Interview mit Christian Bartenbach
Vom Stemmer zum Leuchter


Der Tiroler Lichtpionier über seine leuchtenden Anfänge an der Universität Innsbruck, die ­Zusammenarbeit mit heimischen Psychologen und die Bedeutung der Visualität für die Architektur.

 

ZUKUNFT: Das Jahr 2015 wurde von der UNESCO zum Jahr des Lichts ausgerufen. Was verbindet ein Licht-Experte wie Christian Bartenbach mit so einem Würdigungsjahr?

CHRISTIAN BARTENBACH: Aus meiner Sicht ist es natürlich für uns und unsere Tätigkeit gut, da man auf das Licht aufmerksam wird. Das ist notwendig, weil – wie es der amerikanische Psychologe James J. Gibson formuliert hat – Licht nicht sichtbar ist, aber sichtbar macht. Das heißt, wir sehen Licht nicht unmittelbar, sondern nur an seinen Wirkungen. Darin steckt eine Abstraktion, was es auch schwierig macht: Ich muss mir die Wirkung von etwas, was ich nicht sehe, vorstellen können. Ich muss also das Erscheinungsbild in meinem Kopf bilden und dann das Licht zuordnen, dass es so wird. Das macht unseren Beruf auch schwierig.

 

ZUKUNFT: Wird Licht in unserer Gesellschaft unterschätzt?
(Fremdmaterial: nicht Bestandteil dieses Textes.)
-- ==== Sys2Proof/Machine/Links.lean ====
section
/-!
DEFINITION. Head sample links, the head transmit lane and the actuator command link (R75 to R121).
-/
namespace Sys2Proof.Machine

/-- Lane number of an HSL lane (R117). -/
def hslLane (h k : Nat) : Nat := 2 * h + k

/-- The state of a head's link group on its three pages (R94). -/
def groupState (h v : Nat) (s : State) : State :=
  s |> fset (HSL.page h 0) HSL.STATUS_STATE v |> fset (HSL.page h 1) HSL.STATUS_STATE v
    |> fset (HTX.page h) HTX.STATUS_STATE v

/-- A head's link group is ACTIVE. -/
def groupActive (h : Nat) (s : State) : Bool :=
  fget (HSL.page h 0) HSL.STATUS_STATE s = 5 && fget (HSL.page h 1) HSL.STATUS_STATE s = 5 &&
    fget (HTX.page h) HTX.STATUS_STATE s = 5

/-- A lane's training and lock counts cleared. -/
def laneFresh (l : Nat) (s : State) : State :=
  setLane l { s.lane l with found := false, ready := false, last := false, goodSlots := 0, goodCws := 0,
                            badSlots := 0, badCws := 0, degMs := 0 } s

/-- One attempt of step 1 of R94: training frames on HTX, the receivers searching. -/
def trainAttempt (h : Nat) (s : State) : State :=
  s |> laneFresh (hslLane h 0) |> laneFresh (hslLane h 1) |> groupState h 1
    |> setLink h { s.link h with attempts := (s.link h).attempts + 1, msgs := [] }
    |> fset (HTX.page h) HTX.STATUS_MSG_BUSY 0 |> fset (HTX.page h) HTX.MSG_CTRL_BUSY 0
    |> fset (HSL.page h 0) HSL.TRAIN_CNT (min 255 (fget (HSL.page h 0) HSL.TRAIN_CNT s + 1))
    |> fset (HSL.page h 1) HSL.TRAIN_CNT (min 255 (fget (HSL.page h 1) HSL.TRAIN_CNT s + 1))
    |> send (.training h)

/-- Bring-up from step 1 of R94 with a fresh count of three attempts. -/
def startGroup (h : Nat) (s : State) : State :=
  s |> setLink h { s.link h with attempts := 0 } |> trainAttempt h

/-- Whether all three lanes of a head are enabled (R93). -/
def groupEnabled (h : Nat) (s : State) : Bool :=
  fon (HTX.page h) HTX.CTRL_EN s && fon (HSL.page h 0) HSL.CTRL_EN s && fon (HSL.page h 1) HSL.CTRL_EN s

/-! ## Control messages (R101 to R103) -/

/-- SET_POWER clamped to the beam's OTP peak power (R102). -/
def clampPower (h args : Nat) (s : State) : Nat × State :=
  let beam := slice args 239 236
  let p := slice args 231 216
  let lim := Config.peakPower h beam
  if lim < p then
    (args - p * 2 ^ 216 + lim * 2 ^ 216,
      s |> cnt (HTX.page h) HTX.CLAMP_CNT HTX.kCNT_SAT |> sticky (HTX.page h) HTX.kCLAMPED)
  else (args, s)

/-- A control message sent for the first time (R101, R102). -/
def sendMsg (h type args : Nat) (own : Bool) (s : State) : State :=
  let (args, s) := if type = 3 then clampPower h args s else (args, s)
  let k := s.link h
  s |> setLink h { k with msgs := k.msgs ++ [⟨type, args, k.tag, 1, own⟩], tag := (k.tag + 1) % 256 }
    |> (fun t => if own then fset (HTX.page h) HTX.MSG_CTRL_TAG k.tag t else t)
    |> send (.htxMsg h type k.tag args)

/-- SET_FS (R89). -/
def sendSetFs (h fs : Nat) (atGap : Bool) (s : State) : State :=
  s |> setLink h { s.link h with fs := fs } |> sendMsg h 1 (fs * 2 ^ 228 + b2n atGap * 2 ^ 227) false

/-- SET_POWER of a beam's level (R333, R334). -/
def sendSetPower (h beam level power : Nat) (s : State) : State :=
  sendMsg h 3 (beam * 2 ^ 236 + level * 2 ^ 233 + power * 2 ^ 216) false s

/-- Whether a message would name an emitter whose capability bit is 0 (R96). -/
def emitterAbsent (h type args : Nat) (s : State) : Bool :=
  let e := slice args 239 238
  let caps := fget (HSL.page h 0) HSL.CAPS_LO s
  type = 4 && ((e = 1 && !bit caps 24) || (e = 2 && !bit caps 25))

/-! ## Losing and restoring a head's lanes -/

/-- A head is back in service when its group reaches ACTIVE (R94); its loops re-acquire from PARKED (R175 step 4). -/
def groupUp (h : Nat) (s : State) : State :=
  let a := (s.link h).attempts
  let caps := fget (HSL.page h 0) HSL.CAPS_LO s
  s |> groupState h 5
    |> raise (HSL.page h 0) HSL.iUP |> raise (HSL.page h 1) HSL.iUP |> raise (HTX.page h) HTX.iUP
    |> setHead h { s.head h with out := false, oosTold := false, goodTicks := 0, attempts := 0 }
    |> emit 0x3100 (srcChan h) (hslLane h 0) a caps |> emit 0x3100 (srcChan h) (hslLane h 1) a caps
    |> emit 0x3100 (srcChan h) (4 + h) a caps

/-- The lanes of a head in FAULT with a code (R94, R95). -/
def groupFault (h code : Nat) (s : State) : State :=
  s |> groupState h 6 |> fault (HSL.page h 0) code |> fault (HSL.page h 1) code |> fault (HTX.page h) code

/-- A lane down (R106): the trip of R107, the lost-feedback path and the group's retraining. -/
def laneDown (h k code window : Nat) (s : State) : State :=
  if fget (HSL.page h k) HSL.STATUS_STATE s = 5 then
    s |> fault (HSL.page h k) code |> raise (HSL.page h k) HSL.iDOWN
      |> emit 0x3101 (srcChan h) (hslLane h k) code window
      |> (fun t => if writing h t then t |> tripHead h |> emit 0x3107 (srcChan h) (hslLane h k) 6 0 else t)
      |> lostFeedback h 2 (srcEng (4 * h)) |> startGroup h
  else s

/-! ## Priority slots (R79 to R83) -/

/-- The fields of a priority slot: WINDOW, eight samples, and whether the CRC passes (R79, R80). -/
def slotFields (v : Nat) : Nat × List Nat × Bool :=
  (slice v 119 112, (List.range 8).map (fun j => slice v (111 - 12 * j) (100 - 12 * j)),
    crc16 (bitsMsb 104 (v / 2 ^ 16)) = v % 2 ^ 16)

/-- Sums of the tick with one slot's samples added. -/
def addSums (sums xs : List Nat) : List Nat := if sums = [] then xs else List.zipWith (· + ·) sums xs

/-- Servo stale declared on a lane (R106, R107). -/
def declareStale (h k : Nat) (s : State) : State :=
  if fon (HSL.page h k) HSL.STATUS_STALE s then s
  else
    let w := writing h s
    s |> fset (HSL.page h k) HSL.STATUS_STALE 1 |> raise (HSL.page h k) HSL.iSTALE
      |> (fun t => fset (HSL.page h k) HSL.SERVO_CNT_STALE_EVENTS (min 65535 (fget (HSL.page h k) HSL.SERVO_CNT_STALE_EVENTS t + 1)) t)
      |> emit 0x3104 (srcChan h) (hslLane h k) ((s.lane (hslLane h k)).samples.headD 0) (b2n w)
      |> (fun t => if w then t |> tripHead h |> emit 0x3107 (srcChan h) (hslLane h k) 4 0 else t)

/-- Lock of step 4 of R94: four consecutive valid slots and correctable codewords on both lanes. -/
def alignLock (h : Nat) (s : State) : State :=
  let ok := fun l => let x := s.lane l; x.goodSlots ≥ 4 && x.goodCws ≥ 4
  if fget (HTX.page h) HTX.STATUS_STATE s = 3 && ok (hslLane h 0) && ok (hslLane h 1) then
    s |> groupState h 4 |> sendMsg h 5 0 false
  else s

/-- A valid slot of a lane (R82, R83, R106). -/
def goodSlot (h k w : Nat) (xs : List Nat) (s : State) : State :=
  let l := hslLane h k
  let x := s.lane l
  let same := if x.samples = xs then x.same + 1 else 1
  let s := setLane l { x with window := some w, goodSlots := x.goodSlots + 1, badSlots := 0, samples := xs, same := same,
                              sums := addSums x.sums xs, valid := x.valid + 1 } s
  let s := if x.samples ≠ xs then fset (HSL.page h k) HSL.STATUS_STALE 0 s else s
  if same ≥ 64 then declareStale h k s else s

/-- An invalid slot of a lane (R106). -/
def badSlot (h k w : Nat) (s : State) : State :=
  let l := hslLane h k
  let x := s.lane l
  let s := s |> setLane l { x with window := some w, goodSlots := 0, badSlots := x.badSlots + 1 }
    |> cnt (HSL.page h k) HSL.SLOT_ERR_CNT HSL.kSLOT_ERR_SAT
  if x.badSlots + 1 ≥ 32 then laneDown h k 0x04 w s else s

/-- PRIORITY_SLOT (R82). -/
def execPrioritySlot (head : Head) (link : Fin 2) (slot : Option (BitVec 120)) (ns : Nat) (s : State) : Res :=
  let h := head.n
  let x := s.lane (hslLane h link)
  let next := (x.window.map (fun w => (w + 1) % 136)).getD 0
  match slot with
  | none => .next (badSlot h link next s)
  | some b =>
    let (w, xs, ok) := slotFields b.toNat
    if ok && (x.window.isNone || w = next) then
      .next (s |> goodSlot h link w xs |> fmax (HSL.page h link) HSL.SLOT_LAT_MAX ns |> alignLock h)
    else .next (badSlot h link (if ok then w % 136 else next) s)

/-- SERVO_STALE (R106). -/
def execServoStale (head : Head) (link : Fin 2) (s : State) : Res := .next (declareStale head.n link s)

/-- LANE_DOWN (R106). -/
def execLaneDown (head : Head) (link : Fin 2) (window : Nat) (s : State) : Res :=
  .next (laneDown head.n link 0x05 window s)

/-- LANE_DEGRADED (R106, R108). -/
def execLaneDegraded (head : Head) (link : Fin 2) (corrected : Nat) (s : State) : Res :=
  let h := head.n
  let p := HSL.page h link
  let l := hslLane h link
  let x := s.lane l
  let thr := fget p HSL.DEG_CFG_DEG_THR s
  let run := if thr < corrected then x.degMs + 1 else 0
  let s := setLane l { x with degMs := run } s
  if run ≥ fget p HSL.DEG_CFG_DEG_MS s && thr < corrected && !fon p HSL.STATUS_DEGRADED s then
    let s := s |> fset p HSL.STATUS_DEGRADED 1 |> raise p HSL.iDEGRADED |> emit 0x3102 (srcChan h) l corrected thr
    let focusOpen := fget (LOOP.page (4 * h)) LOOP.LOOP_STATUS_STATE s != 2
    if fget p HSL.STATUS_STATE s = 5 && focusOpen && fon p HSL.CTRL_AUTO_RETRAIN s then .next (startGroup h s) else .next s
  else if run = 0 then .next (fset p HSL.STATUS_DEGRADED 0 s)
  else .next s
CHRISTIAN BARTENBACH: Licht hat die Bedeutung, dass circa 80 Prozent unserer Informationsvermittlung visuell sind. Bei der sensorischen, aber auch der neurologischen Informationsverarbeitung spielt Licht eine entscheidende Rolle. Der Mensch ist also, wie es die Psychologen sagen, ein Augentier. Auch betont die Neurologie immer mehr die große Bedeutung der Visualität, der visuellen Verarbeitung – das hat in meinen Augen eine große Bedeutung für die Zukunft und wird die Forschung bestimmen. Dieser Bedeutung von Licht ist man sich aber nicht bewusst.

 

ZUKUNFT: Können Sie das konkretisieren??

CHRISTIAN BARTENBACH: Nur ein Beispiel, die Ausbildung der Architekten. Architektur denkt überwiegend visuell, das „Lichtfach“, die visuelle Wahrnehmung, gibt es im Unterricht aber nicht. Gerade aufgrund des Echos auf dieses Thema und der Begeisterung von Studenten, mit denen ich bei Lehraufträgen und Gastprofessuren an den Universitäten Innsbruck, München, Kassel und Wien zu tun hatte, habe ich die Bartenbach Akademie gegründet.

 

ZUKUNFT: An der Sie unter anderem den Universitätslehrgang „Lichtgestaltung“ angeboten haben…

CHRISTIAN BARTENBACH: Ja. Und ich möchte auch festhalten, dass die Universität Innsbruck die Wichtigkeit von Licht sehr wohl erkannt hat – sonst hätte es diesen Lehrgang nicht gegeben, der heuer leider beendet wird. Ich habe meine Firma der Nachfolge übergeben und es besteht hier vorübergehend kein Interesse an der Weiterführung eines solchen Lehrganges an der Uni. Man darf dabei nicht übersehen, dass so ein Lehrgang – trotz Studiengebühren – für ein Unternehmen auch Kosten bedeutet.

 

ZUKUNFT: Wie funktioniert die Überleitung von theoretischem Wissen in die Praxis?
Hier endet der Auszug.